━━ Data records

-- ==== Sys2Proof/Laws/KeepsBundles.lean ====
section
/-! SUPPORT. What every step keeps - the canonical forms, the platform's bounds, the fuses - one lemma per operation: the operations of a bundle: lanes, memory, control, system, fetch, and the flags. -/

set_option linter.unreachableTactic false
set_option linter.unusedTactic false

namespace Sys2Proof.Machine

theorem execFadd_keeps {s0 : State} {o : ROp} {s : State} (h_s : Keeps s0 s) : Kept s0 (execFadd o s) := 
  Kept.next (State.floatOp_keeps h_s)

theorem execFsub_keeps {s0 : State} {o : ROp} {s : State} (h_s : Keeps s0 s) : Kept s0 (execFsub o s) := 
  Kept.next (State.floatOp_keeps h_s)

theorem execFmul_keeps {s0 : State} {o : ROp} {s : State} (h_s : Keeps s0 s) : Kept s0 (execFmul o s) := 
  Kept.next (State.floatOp_keeps h_s)

theorem execFma_keeps {s0 : State} {o : ROp} {s : State} (h_s : Keeps s0 s) : Kept s0 (execFma o s) := 
  Kept.next (State.floatOp_keeps h_s)

theorem execFdiv_keeps {s0 : State} {o : ROp} {s : State} (h_s : Keeps s0 s) : Kept s0 (execFdiv o s) := 
  Kept.next (State.floatOp_keeps h_s)

theorem execFmin_keeps {s0 : State} {o : ROp} {s : State} (h_s : Keeps s0 s) : Kept s0 (execFmin o s) := 
  Kept.next (State.floatOp_keeps h_s)

theorem execFmax_keeps {s0 : State} {o : ROp} {s : State} (h_s : Keeps s0 s) : Kept s0 (execFmax o s) := 
  Kept.next (State.floatOp_keeps h_s)

theorem execFcmp_keeps {s0 : State} {o : ROp} {s : State} (h_s : Keeps s0 s) : Kept s0 (execFcmp o s) := 
  Kept.next (State.floatOp_keeps h_s)

theorem execFclass_keeps {s0 : State} {o : ROp} {s : State} (h_s : Keeps s0 s) : Kept s0 (execFclass o s) := 
  Kept.next (State.floatOp_keeps h_s)

theorem execFrnd_keeps {s0 : State} {o : ROp} {s : State} (h_s : Keeps s0 s) : Kept s0 (execFrnd o s) := 
  Kept.next (State.floatOp_keeps h_s)

theorem execRcp_keeps {s0 : State} {o : ROp} {s : State} (h_s : Keeps s0 s) : Kept s0 (execRcp o s) := 
  Kept.next (State.floatOp_keeps h_s)

theorem execRsq_keeps {s0 : State} {o : ROp} {s : State} (h_s : Keeps s0 s) : Kept s0 (execRsq o s) := 
  Kept.next (State.floatOp_keeps h_s)

theorem execSqrt_keeps {s0 : State} {o : ROp} {s : State} (h_s : Keeps s0 s) : Kept s0 (execSqrt o s) := 
  Kept.next (State.floatOp_keeps h_s)

theorem execExp2_keeps {s0 : State} {o : ROp} {s : State} (h_s : Keeps s0 s) : Kept s0 (execExp2 o s) := 
  Kept.next (State.floatOp_keeps h_s)

theorem execLog2_keeps {s0 : State} {o : ROp} {s : State} (h_s : Keeps s0 s) : Kept s0 (execLog2 o s) := 
  Kept.next (State.floatOp_keeps h_s)

theorem execSin_keeps {s0 : State} {o : ROp} {s : State} (h_s : Keeps s0 s) : Kept s0 (execSin o s) := 
  Kept.next (State.floatOp_keeps h_s)

theorem execCos_keeps {s0 : State} {o : ROp} {s : State} (h_s : Keeps s0 s) : Kept s0 (execCos o s) := 
  Kept.next (State.floatOp_keeps h_s)

theorem execTanh_keeps {s0 : State} {o : ROp} {s : State} (h_s : Keeps s0 s) : Kept s0 (execTanh o s) := 
  Kept.next (State.floatOp_keeps h_s)

theorem execCvt_keeps {s0 : State} {o : ROp} {s : State} (h_s : Keeps s0 s) : Kept s0 (execCvt o s) := 
  Kept.next (State.floatOp_keeps h_s)

theorem execPack_keeps {s0 : State} {o : ROp} {s : State} (h_s : Keeps s0 s) : Kept s0 (execPack o s) := 
  Kept.next (State.floatOp_keeps h_s)

theorem execUnpack_keeps {s0 : State} {o : ROp} {s : State} (h_s : Keeps s0 s) : Kept s0 (execUnpack o s) := 
  Kept.next (State.floatOp_keeps h_s)

theorem execFmt_keeps {s0 : State} {o : IOp} {s : State} (h_s : Keeps s0 s) : Kept s0 (execFmt o s) := by
  unfold execFmt
  repeat' first
      | with_reducible assumption | with_reducible apply Keeps.nextTurn | with_reducible exact Keeps.refl _ | with_reducible apply Kept.next
      | with_reducible apply Kept.fault | with_reducible apply Keeps.foldl | with_reducible apply Keeps.foldlP | with_reducible apply hf
      | with_reducible apply State.scalarOp_keeps | with_reducible apply State.illegalOperand_keeps | with_reducible apply Keeps.onGroup
      | (with_reducible apply Keeps.restPlat; with_reducible assumption) | intro _ | with_reducible apply CoreKeeps.onTeam
      | with_reducible apply CoreKeeps.onStashLine | exact CoreKeeps.same rfl | exact GlenKeeps.same rfl | rfl
      | (extract_lets +onlyGivenNames x; first | (have hx : Keeps s0 x := ?_; clear_value x; on_goal 2 => subst x) | (have hx : Keeps s0 x.1 := ?_; clear_value x; on_goal 2 => subst x) | (have hf : ∀ t, Keeps s0 t → Keeps s0 (x t) := ?_; clear_value x; on_goal 2 => subst x) | (have hf : ∀ t b, Keeps s0 t → Keeps s0 (x t b) := ?_; clear_value x; on_goal 2 => subst x) | (have hf : ∀ a b t, Keeps s0 t → Keeps s0 (x a b t) := ?_; clear_value x; on_goal 2 => subst x) | (have hf : ∀ a, Keeps s0 (x a) := ?_; clear_value x; on_goal 2 => subst x) | clear_value x)
      | (with_reducible apply Keeps.rest; first | with_reducible assumption | with_reducible exact Keeps.refl _ | with_reducible apply State.scalarOp_keeps | with_reducible apply State.illegalOperand_keeps | with_reducible apply Keeps.onGroup | split)
      | (with_reducible apply Keeps.restStore; first | with_reducible assumption | with_reducible exact Keeps.refl _ | with_reducible apply State.scalarOp_keeps | with_reducible apply State.illegalOperand_keeps | with_reducible apply Keeps.onGroup | split)
      | split

theorem execFmtrd_keeps {s0 : State} {o : ROp} {s : State} (h_s : Keeps s0 s) : Kept s0 (execFmtrd o s) := by
  unfold execFmtrd
  repeat' first
      | with_reducible assumption | with_reducible apply Keeps.nextTurn | with_reducible exact Keeps.refl _ | with_reducible apply Kept.next
      | with_reducible apply Kept.fault | with_reducible apply Keeps.foldl | with_reducible apply Keeps.foldlP | with_reducible apply hf
      | with_reducible apply State.scalarOp_keeps | with_reducible apply State.postScalar_keeps
      | (with_reducible apply Keeps.restPlat; with_reducible assumption) | intro _ | with_reducible apply CoreKeeps.onTeam
      | with_reducible apply CoreKeeps.onStashLine | exact CoreKeeps.same rfl | exact GlenKeeps.same rfl | rfl
      | (extract_lets +onlyGivenNames x; first | (have hx : Keeps s0 x := ?_; clear_value x; on_goal 2 => subst x) | (have hx : Keeps s0 x.1 := ?_; clear_value x; on_goal 2 => subst x) | (have hf : ∀ t, Keeps s0 t → Keeps s0 (x t) := ?_; clear_value x; on_goal 2 => subst x) | (have hf : ∀ t b, Keeps s0 t → Keeps s0 (x t b) := ?_; clear_value x; on_goal 2 => subst x) | (have hf : ∀ a b t, Keeps s0 t → Keeps s0 (x a b t) := ?_; clear_value x; on_goal 2 => subst x) | (have hf : ∀ a, Keeps s0 (x a) := ?_; clear_value x; on_goal 2 => subst x) | clear_value x)
      | (with_reducible apply Keeps.rest; first | with_reducible assumption | with_reducible exact Keeps.refl _ | with_reducible apply State.scalarOp_keeps | with_reducible apply State.postScalar_keeps | split)
      | (with_reducible apply Keeps.restStore; first | with_reducible assumption | with_reducible exact Keeps.refl _ | with_reducible apply State.scalarOp_keeps | with_reducible apply State.postScalar_keeps | split)
      | split

theorem execDot4_keeps {s0 : State} {o : ROp} {s : State} (h_s : Keeps s0 s) : Kept s0 (execDot4 o s) := 
  Kept.next (State.laneMap_keeps h_s)

theorem execDot8_keeps {s0 : State} {o : ROp} {s : State} (h_s : Keeps s0 s) : Kept s0 (execDot8 o s) := 
  Kept.next (State.laneMap_keeps h_s)

theorem execDotf_keeps {s0 : State} {o : ROp} {s : State} (h_s : Keeps s0 s) : Kept s0 (execDotf o s) := 
  Kept.next (State.laneMap_keeps h_s)

theorem execCbset_keeps {s0 : State} {o : ROp} {s : State} (h_s : Keeps s0 s) : Kept s0 (execCbset o s) := by
  unfold execCbset
  repeat' first
      | with_reducible assumption | with_reducible apply Kept.next | with_reducible apply State.laneOp_keeps | with_reducible apply Keeps.onGroup
      | intro _

theorem execCbenc_keeps {s0 : State} {o : ROp} {s : State} (h_s : Keeps s0 s) : Kept s0 (execCbenc o s) := 
  Kept.next (State.laneMap_keeps h_s)

theorem execCbdec_keeps {s0 : State} {o : ROp} {s : State} (h_s : Keeps s0 s) : Kept s0 (execCbdec o s) := 
  Kept.next (State.laneMap_keeps h_s)

theorem execShfl_keeps {s0 : State} {o : ROp} {s : State} (h_s : Keeps s0 s) : Kept s0 (execShfl o s) := 
  Kept.next (State.laneMap_keeps h_s)

theorem execBcast_keeps {s0 : State} {o : ROp} {s : State} (h_s : Keeps s0 s) : Kept s0 (execBcast o s) := 
  Kept.next (State.laneMap_keeps h_s)

theorem execVote_keeps {s0 : State} {o : ROp} {s : State} (h_s : Keeps s0 s) : Kept s0 (execVote o s) := 
  Kept.next (State.laneMap_keeps h_s)

theorem execRedux_keeps {s0 : State} {o : ROp} {s : State} (h_s : Keeps s0 s) : Kept s0 (execRedux o s) := by
  unfold execRedux
  repeat' first
      | with_reducible assumption | with_reducible apply Kept.next | with_reducible apply State.laneOp_keeps | with_reducible apply Keeps.onGroup
      | with_reducible apply State.postLanes_keeps | intro _ | split

theorem State.scheduleTrap_keeps {s0 : State} {s : State} {site : Site} {spec : Nat} {lane : Nat} (h_s : Keeps s0 s) : Keeps s0 (State.scheduleTrap s site spec lane) := 
  State.stopAt_keeps h_s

━━━━

> [Problem description] All lines in the data that contain the word "execCbset" should be copied.

> [Your solution]
theorem execCbset_keeps {s0 : State} {o : ROp} {s : State} (h_s : Keeps s0 s) : Kept s0 (execCbset o s) := by
  unfold execCbset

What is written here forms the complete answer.